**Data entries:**
___

-- ==== Sys2Proof/Machine/Contexts.lean ====
section
/-!
DEFINITION. Editing of contexts: EDINS, EDDEL, EDSUB, REPACK, SETTLE, CTXRD, SILT, CTXREG and the release (15
R373 to R383; 05 R126 to R157), with EDIT_ARBITRATION and CONTEXT_RELEASE_COMPLETE.
-/
namespace Sys2Proof.Machine

/-! ## Edits (15 R373 to R376) -/

/-- The result word of an edit. -/
def editWord (code num slot : Nat) : Word :=
  if code = 0 then w64 (num * 2 ^ 32 + slot * 2 ^ 12) else w64 code

/-- Sends an edit to the arbiter of its context. -/
def sendEdit (look : BitVec 4) (len : Nat) (d : R5) (h : Nat) (e : EditOp) (s : State) : R Unit :=
  (syncGate s).bind fun _ s =>
  (fenceGate 5 s).bind fun _ s =>
  match s.ctxFor (s.fnOf s.me) h with
  | none => openRegs look len [.g d (editWord 3 0 0)] s
  | some _ =>
    let (clk, s) := s.synced.release false
    let pc := s.me.pc
    let s := (s.retire len).upd fun t => t.openWin look.toNat pc (.wait .edit) true true
    .ok () (s.setCtx h fun c => { c with edits := c.edits ++ [⟨s.me.uid, s.me.seq, d, e, clk⟩] })

/-- An edit with a slot word: `bad` says that the word breaks its layout. -/
def editOp (x : EditA) (bad : Word → Bool) (mk : Word → BitVec 32 → EditOp) (s : State) : R Unit :=
  (serialise s).bind fun _ s =>
  (needRegs (x.a :: x.t :: bRegs x.b) s).bind fun _ s =>
  (readB x.b s).bind fun b s =>
  if 4096 ≤ (s.me.gr x.a).toNat || bad b then illegalR b s
  else sendEdit x.look (bLenX x.b) x.d (s.me.gr x.a).toNat (mk b ((s.me.gr x.t).setWidth 32)) s

/-- EDINS. -/
def execEdins (x : EditA) (s : State) : Out1 := run s <|
  editOp x (fun b => bits b 63 38 != 0 || (bit b 20 && bits b 19 0 != 0)) fun b t =>
    .ins (bit b 20) (bits b 19 0) (if bit b 37 then some (bits b 36 21) else none) t
/-- EDDEL. -/
def execEddel (x : EditA) (s : State) : Out1 := run s <|
  editOp x (fun b => bits b 63 20 != 0) fun b _ => .del (bits b 19 0)
/-- EDSUB. -/
def execEdsub (x : EditA) (s : State) : Out1 := run s <|
  editOp x (fun b => bits b 63 20 != 0) fun b t => .sub (bits b 19 0) t

/-- REPACK. -/
def execRepack (look : BitVec 4) (d a : R5) (s : State) : Out1 := run s fun s =>
  (serialise s).bind fun _ s =>
  (needRegs [a] s).bind fun _ s => sendEdit look 12 d (s.me.gr a).toNat .repack s

/-- The arbiter holds the edits of a deterministic context until the edit before has settled (05 R156). -/
def Ctx.editReady (c : Ctx) : Bool := c.edits != [] && (!c.det || c.releasing.isSome || !c.outFor c.a)

/-- EDIT_ARBITRATION: the context's arbiter takes its first edit. -/
def execEditArbitration (s : State) : Out1 :=
  match s.ctx? s.op.ctx with
  | none => .fault .notEnabled
  | some c =>
    match c.edits with
    | [] => .fault .notEnabled
    | r :: rest =>
      if !c.editReady then .fault .notEnabled
      else
        let (code, n, slot, c') := c.edit r.e
        let s := s.setCtx c.h fun _ =>
          { c' with edits := rest, editClk := if code = 0 then c'.editClk.join r.clock else c'.editClk }
        .next (s.arrive r.thr r.wid (.regs [.g r.d (editWord code n slot)]))

/-! ## SETTLE and SILT (15 R377, R380) -/

/-- Joins the clocks of the commits that a filter takes (03 R81). -/
def State.joinCommits (s : State) (c : Ctx) (p : Nat × Nat × Nat → Bool) : State :=
  (c.commits.filter fun x => p (x.1, x.2.1, x.2.2.1)).foldl (fun s x => s.joinClk x.2.2.2) s

/-- Edit n is numbered, and no entry is outstanding for it (05 R153). -/
def Ctx.settled (c : Ctx) (n : Nat) : Bool := n ≤ c.a && !c.outFor n

/-- Performs SETTLE. -/
def perfSettle (d : R5) (h n : Nat) (s : State) : Perf :=
  let res (s : State) (code : Nat) : Perf := .now s (.regs [.g d (resWord code 0 n)])
  match s.ctxFor (s.fnOf s.me) h with
  | none => res s 3
  | some c =>
    if n = 0 then res s.synced 0
    else if c.releasing.isSome then res s 5
    else if c.settled n then res (s.joinCommits c fun x => n ≤ x.1).synced 0
    else .later s (.settle h n)

/-- SETTLE. -/
def execSettle (x : LongAlu) (s : State) : Out1 := run s fun s =>
  (serialise s).bind fun _ s =>
  (needRegs (x.a :: bRegs x.b) s).bind fun _ s =>
  (readB x.b s).bind fun b s =>
  if bits b 63 32 != 0 then illegalR b s
  else
    (syncGate s).bind fun _ s =>
    (verdictGate s).bind fun _ s =>
    openPerf (.settle x) x.look (bLenX x.b) true true (perfSettle x.d (s.me.gr x.a).toNat b.toNat s)

/-- The two doublewords of an entry (05 R139). -/
def Silt.dw0 (e : Silt) : Word := w64 (e.first * 2 ^ 32 + e.stamp)
def Silt.dw1 (e : Silt) : Word := w64 (e.pfirst * 2 ^ 32 + b2n e.force * 16 + e.remark * 4 + e.state)

/-- SILT. -/
def execSilt (x : LongAlu) (s : State) : Out1 := run s fun s =>
  (serialise s).bind fun _ s =>
  (needRegs (x.a :: bRegs x.b) s).bind fun _ s =>
  (readB x.b s).bind fun b s =>
  let two (p q : Word) : R Unit := openRegs x.look (bLenX x.b) [.g x.d p, .g (x.d + 1) q] s
  if bits b 63 28 != 0 then illegalR b s
  else
    match s.ctxFor (s.fnOf s.me) (s.me.gr x.a).toNat with
    | none => two (BitVec.allOnes 64) (BitVec.allOnes 64)
    | some c =>
      if c.nlm1 < bits b 27 20 || c.nsb ≤ bits b 19 0 then illegalR b s
      else let e := c.entry (bits b 27 20) (bits b 19 0); two e.dw0 e.dw1

/-! ## Hidden outputs (15 R382) -/

/-- HW, and the bytes of a row. -/
def Ctx.rowBytes (c : Ctx) : Nat := 64 * c.hw64 * 4

/-- The checkpoint layers below ℓ. -/
def Ctx.ckpts (c : Ctx) (l : Nat) : List Nat := (List.range l).filter c.checkpoint

/-- Where the hidden version v of (ℓ, b) lies. -/
def Ctx.hidden (c : Ctx) (l b v : Nat) : Nat :=
  c.hpool + (((c.ckpts l).length * c.nsb + b) * 2 + v) * 2 ^ c.siltlg * c.rowBytes

/-! ## CTXRD (15 R378, R379) -/

/-- Fields of the read block. -/
def rbCtx (d : List Word) : Nat := bits (d.getD 0 0) 63 52
def rbDest (d : List Word) : Nat := bits (d.getD 0 0) 51 0
def rbTidx (d : List Word) : Nat := bits (d.getD 2 0) 63 48
def rbHead (d : List Word) : Nat := bits (d.getD 2 0) 47 40
def rbWhat (d : List Word) : Nat := bits (d.getD 2 0) 39 38
def rbBlk (d : List Word) : Nat := bits (d.getD 2 0) 19 0
def rbN (d : List Word) : Nat := bits (d.getD 3 0) 63 32

/-- The table descriptor that stands behind the read block, and its layer. -/
def rbTd (d : List Word) : List Word := d.drop 4
def rbLayer (d : List Word) : Nat := bits (d.getD 5 0) 59 52

/-- The doubleword of an invalid field. -/
def rbBad (c : Ctx) (d : List Word) : Option Nat :=
  if rbWhat d == 3 || (rbWhat d != 2 && c.kvhm1 < rbHead d) || (rbWhat d == 2 && !c.checkpoint (rbLayer d)) then some 2
  else if bits (d.getD 1 0) 63 52 != 0 then some 1
  else if bits (d.getD 2 0) 37 20 != 0 then some 2
  else if bits (d.getD 3 0) 31 0 != 0 then some 3
  else none

/-- The bytes of the copy. -/
def rbSize (c : Ctx) (d : List Word) (r : KRec) : Nat :=
  if rbWhat d = 2 then 2 ^ c.siltlg * c.rowBytes
  else 2 ^ c.siltlg * (kvCodes r.d r.fmt / 16 + 4 * kvStrips r.d)

/-- The bytes of a version (15 R379). -/
def State.versionBytes (s : State) (v : View) (c : Ctx) (d : List Word) (r : KRec) (area : Nat) : Vx (List Byte) :=
  let n := 2 ^ c.siltlg
  let b := rbBlk d
  if rbWhat d = 2 then s.vaBytes v (c.hidden (rbLayer d) b area) (n * c.rowBytes)
  else
    let part (size : Nat) (at_ : Nat → Nat) : Vx (List Byte) :=
      (vxAll (fun i =>
        let slot := b * n + i
        if r.stored area slot then s.vaBytes v (at_ slot) size else .ok (List.replicate size 0)) (List.range n)).bind
        fun l => .ok l.flatten
    (part (kvCodes r.d r.fmt / 16) fun slot => (r.code area (rbHead d) (rbWhat d) slot 0).1).bind fun x =>
    (part (4 * kvStrips r.d) fun slot => r.scale area (rbHead d) (rbWhat d) slot 0).bind fun y => .ok (x ++ y)

/-- The two register writes of CTXRD; where both name one register, which stands last is open, and in a deterministic task the
same each time (08 R207). [DESIGN CHOICE, log 41] -/
def ctxrdRegs (x : CtxrdA) (w first : Word) (s : State) : List RegW :=
  if x.x.d = x.e && Config.either (if s.det s.me then 0 else s.tick) then [.g x.e first, .g x.x.d w] else [.g x.x.d w, .g x.e first]

/-- What CTXRD finds before it copies: a code with its detail, or context, record and size of the copy. -/
def State.ctxrdFind (s : State) (d : List Word) : Vx (Nat × Nat ⊕ (Ctx × KRec × Nat)) :=
  match s.ctxFor (s.fnOf s.me) (rbCtx d) with
  | none => .ok (.inl (3, 0))
  | some c =>
    if c.releasing.isSome then .ok (.inl (5, 0))
    else
      (s.tableEntry s.view c (rbTd d) (rbTidx d) (rbLayer d) (some (c.blkOf (rbBlk d)))).bind fun r =>
      match r with
      | .inl code => .ok (.inl (code, rbTidx d % 256))
      | .inr (_, r) =>
        match rbBad c d with
        | some k => .ok (.inl (21, k))
        | none => .ok (.inr (c, r, rbSize c d r))

/-- Pieces of 64 bytes of a range in a segment, checked. -/
def destR (seg : BitVec 3) (dest size : Nat) (s : State) : R (List SegA) :=
  (units64 (dest : Int) size).foldl (fun (r : R (List SegA)) u =>
    r.bind fun l s => (segR seg u.1 u.2 64 needWR true s).bind fun a s => (stageR a u.2 s).bind fun a s => .ok (l ++ [a]) s)
    (.ok [] s)

/-- The same once the instruction waits no more for the page of its table or record: the pieces, or the reason of the violation.
A flume region is taken at the stage of then. [DEDUCED, log 92] -/
def State.destLate (s : State) (seg : BitVec 3) (dest size : Nat) : Nat ⊕ List SegA :=
  (units64 (dest : Int) size).foldl (fun (r : Nat ⊕ List SegA) u => match r with
    | .inl c => .inl c
    | .inr l => match s.unit seg u.1 u.2 64 needWR true with
      | .bad c => .inl c
      | .ok a =>
        let b := if a.space = 1 then (match (s.vcore s.me.vu).stageAt s.agentT.spt a.addr u.2 with
          | some (_, _, off) => { a with addr := off }
          | none => a) else a
        .inr (l ++ [b])) (.inr [])

/-- A place that the device writes for the current thread. -/
def State.ownPlace (s : State) (v : View) (a : SegA) : Vx Place :=
  match a.space with
  | 1 => .ok { space := 1, addr := a.addr, loc := abBase s.me.vu + a.addr, slice := none }
  | 2 => .ok { space := 2, addr := a.addr, loc := cistBase a.slice + a.addr, slice := some a.slice }
  | _ => s.vaAt v a.addr true

/-- Stores the copy at its pieces, as engine writes. -/
def State.copyOut (s : State) (clk : Clock) (ps : List Place) (bs : List Byte) : State × List CmdW :=
  ((List.range ps.length).zip ps).foldl (fun (a : State × List CmdW) y =>
    let (s, w) := a.1.engStore y.2 (((bs.drop (64 * y.1)).take 64).map some) false clk
    (s, a.2 ++ w)) (s, [])

/-- The digest place of a CTXRD, behind the read block and the table descriptor. -/
def rbHole (d : List Word) : Nat := (d.getD 6 0).toNat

___

**Your task:**
Could you write out, exactly as they stand, only the lines above that begin at the line with "def execEditArbitration (s" and stop after the line with "(verdictGate s).bind fun _ s =>"?

**Task solution:**
def execEditArbitration (s : State) : Out1 :=
  match s.ctx? s.op.ctx with
  | none => .fault .notEnabled
  | some c =>
    match c.edits with
    | [] => .fault .notEnabled
    | r :: rest =>
      if !c.editReady then .fault .notEnabled
      else
        let (code, n, slot, c') := c.edit r.e
        let s := s.setCtx c.h fun _ =>
          { c' with edits := rest, editClk := if code = 0 then c'.editClk.join r.clock else c'.editClk }
        .next (s.arrive r.thr r.wid (.regs [.g r.d (editWord code n slot)]))

/-! ## SETTLE and SILT (15 R377, R380) -/

/-- Joins the clocks of the commits that a filter takes (03 R81). -/
def State.joinCommits (s : State) (c : Ctx) (p : Nat × Nat × Nat → Bool) : State :=
  (c.commits.filter fun x => p (x.1, x.2.1, x.2.2.1)).foldl (fun s x => s.joinClk x.2.2.2) s

/-- Edit n is numbered, and no entry is outstanding for it (05 R153). -/
def Ctx.settled (c : Ctx) (n : Nat) : Bool := n ≤ c.a && !c.outFor n

/-- Performs SETTLE. -/
def perfSettle (d : R5) (h n : Nat) (s : State) : Perf :=
  let res (s : State) (code : Nat) : Perf := .now s (.regs [.g d (resWord code 0 n)])
  match s.ctxFor (s.fnOf s.me) h with
  | none => res s 3
  | some c =>
    if n = 0 then res s.synced 0
    else if c.releasing.isSome then res s 5
    else if c.settled n then res (s.joinCommits c fun x => n ≤ x.1).synced 0
    else .later s (.settle h n)

/-- SETTLE. -/
def execSettle (x : LongAlu) (s : State) : Out1 := run s fun s =>
  (serialise s).bind fun _ s =>
  (needRegs (x.a :: bRegs x.b) s).bind fun _ s =>
  (readB x.b s).bind fun b s =>
  if bits b 63 32 != 0 then illegalR b s
  else
    (syncGate s).bind fun _ s =>
    (verdictGate s).bind fun _ s =>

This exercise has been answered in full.